INTRODUCTION_TEXT = "📐 The 🤗 Open ASR Leaderboard ranks and evaluates speech recognition models \
on the Hugging Face Hub. \
\nWe report the Average [WER](https://huggingface.co/spaces/evaluate-metric/wer) (⬇️) and [RTF](https://openvoice-tech.net/index.php/Real-time-factor) (⬇️) - lower the better. Models are ranked based on their Average WER, from lowest to highest. Check the 📈 Metrics tab to understand how the models are evaluated. \
\nIf you want results for a model that is not listed here, you can submit a request for it to be included ✉️✨. \
\nThe leaderboard currently focuses on English speech recognition, and will be expanded to multilingual evaluation in later versions."
CITATION_TEXT = """@misc{open-asr-leaderboard,
title = {Open Automatic Speech Recognition Leaderboard},
author = {Srivastav, Vaibhav and Majumdar, Somshubra and Koluguri, Nithin and Moumen, Adel and Gandhi, Sanchit and Hugging Face Team and Nvidia NeMo Team and SpeechBrain Team},
year = 2023,
publisher = {Hugging Face},
howpublished = "\\url{https://huggingface.co/spaces/huggingface.co/spaces/open-asr-leaderboard/leaderboard}"
}
"""
METRICS_TAB_TEXT = """
Here you will find details about the speech recognition metrics and datasets reported in our leaderboard.
## Metrics
🎯 Word Error Rate (WER) and Real-Time Factor (RTF) are popular metrics for evaluating the accuracy of speech recognition
models by estimating how accurate the predictions from the models are and how fast they are returned. We explain them each
below.
### Word Error Rate (WER)
Word Error Rate is used to measure the **accuracy** of automatic speech recognition systems. It calculates the percentage
of words in the system's output that differ from the reference (correct) transcript. **A lower WER value indicates higher accuracy**.
```
Example: If the reference transcript is "I really love cats," and the ASR system outputs "I don't love dogs,".
The WER would be `50%` because 2 out of 4 words are incorrect.
```
For a fair comparison, we calculate **zero-shot** (i.e. pre-trained models only) *normalised WER* for all the model checkpoints. You can find the evaluation code on our [Github repository](https://github.com/huggingface/open_asr_leaderboard). To read more about how the WER is computed, refer to the [Audio Transformers Course](https://huggingface.co/learn/audio-course/chapter5/evaluation).

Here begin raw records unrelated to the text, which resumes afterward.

-- ==== Sys2Proof/Machine/Cycle.lean ====
section
/-! DEFINITION. The instruction cycle (40_instruction_cycle.md R120 to R127): the boundary's checks, the fetch, the
increment, and how a cycle that held goes on. -/

namespace Sys2Proof.Machine

/-- The fetch, the increment and the execution of a cycle: `ir <- MemRead(pc, 1)` (R121), `pc <- pc + 1` (R122),
`execute(decode(ir))` (R123). A fetch that holds changes nothing (R125). -/
def fetchExecute (s : State) : Result :=
  match s.memRead s.pc with
  | none => .next (s.holdAt .fetch)
  | some (ir, t) => exec (decode ir) (t.setPc (t.pc + 1))

/-- The rest of a cycle from its hold point on (R125: "the cycle goes on from the hold point"). The read that held is
made again: with a unit pending it completes, with none it holds as before and nothing has changed. A hold of a
`MemRead` is one at `KBDR_ADDRESS` (00_scope.md R10). -/
def resume (h : Hold) (s : State) : Result :=
  match h with
  | .fetch => fetchExecute s
  | .load dr => loadFrom dr s.config.kbdrAddress s
  | .ldiPointer dr => ldiFrom dr s.config.kbdrAddress s
  | .stiPointer sr => stiFrom sr s.config.kbdrAddress s
  | .puts a => putsFrom a s
  | .getc => getcService s
  | .inTake => inTakeAndEcho s

/-- A cycle boundary: the run flag first, the stop request second, then an instruction (R120; 60_exceptions.md R243). -/
def boundary (s : State) : Result :=
  if s.running then
    if s.stopReq then .next (s.setRunning false) else fetchExecute s
  else .fault .halted

/-- One step of the core (R124). A core that holds in the middle of a cycle goes on with that cycle and does not look
at the stop request (10_state.md R34). -/
def cycle (s : State) : Result :=
  match s.hold with
  | some h => resume h (s.setHold none)
  | none => boundary s

/-! ## Placing an instruction where the next step fetches it -/

/-- Whether a read of this address is intercepted (20_memory.md R52), so that nothing can be fetched from its cell. -/
def State.intercepted (s : State) (a : Word) : Bool := a == s.config.kbsrAddress || a == s.config.kbdrAddress

/-- Where an instruction can be placed for the next fetch: the pc, or the next address that is plain storage. -/
def State.fetchSite (s : State) : Word :=
  if s.intercepted s.pc then
    if s.intercepted (s.pc + 1) then s.pc + 2 else s.pc + 1
  else s.pc

/-- The state at a running cycle boundary with the word placed where the next step fetches (logs 25, 30). -/
def State.placeWord (s : State) (w : Word) : State :=
  ((((s.setRunning true).setStopReq false).setHold none).setPc s.fetchSite).setCell s.fetchSite w

end Sys2Proof.Machine
end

### Real Time Factor (RTF)
Real Time Factor is a measure of the **latency** of automatic speech recognition systems, i.e. how long it takes an
model to process a given amount of speech. It's usually expressed as a multiple of real time. An RTF of 1 means it processes
speech as fast as it's spoken, while an RTF of 2 means it takes twice as long. Thus, **a lower RTF value indicates lower latency**.
```
Example: If it takes an ASR system 10 seconds to transcribe 10 seconds of speech, the RTF is 1.
If it takes 20 seconds to transcribe the same 10 seconds of speech, the RTF is 2.
```
For the benchmark, we report RTF averaged over a 10 minute audio sample with 5 warm up batches followed 3 graded batches.
## How to reproduce our results
The ASR Leaderboard will be a continued effort to benchmark open source/access speech recognition models where possible.
Along with the Leaderboard we're open-sourcing the codebase used for running these evaluations.
For more details head over to our repo at: https://github.com/huggingface/open_asr_leaderboard
P.S. We'd love to know which other models you'd like us to benchmark next. Contributions are more than welcome! ♥️
## Benchmark datasets
Evaluating Speech Recognition systems is a hard problem. We use the multi-dataset benchmarking strategy proposed in the
[ESB paper](https://arxiv.org/abs/2210.13352) to obtain robust evaluation scores for each model.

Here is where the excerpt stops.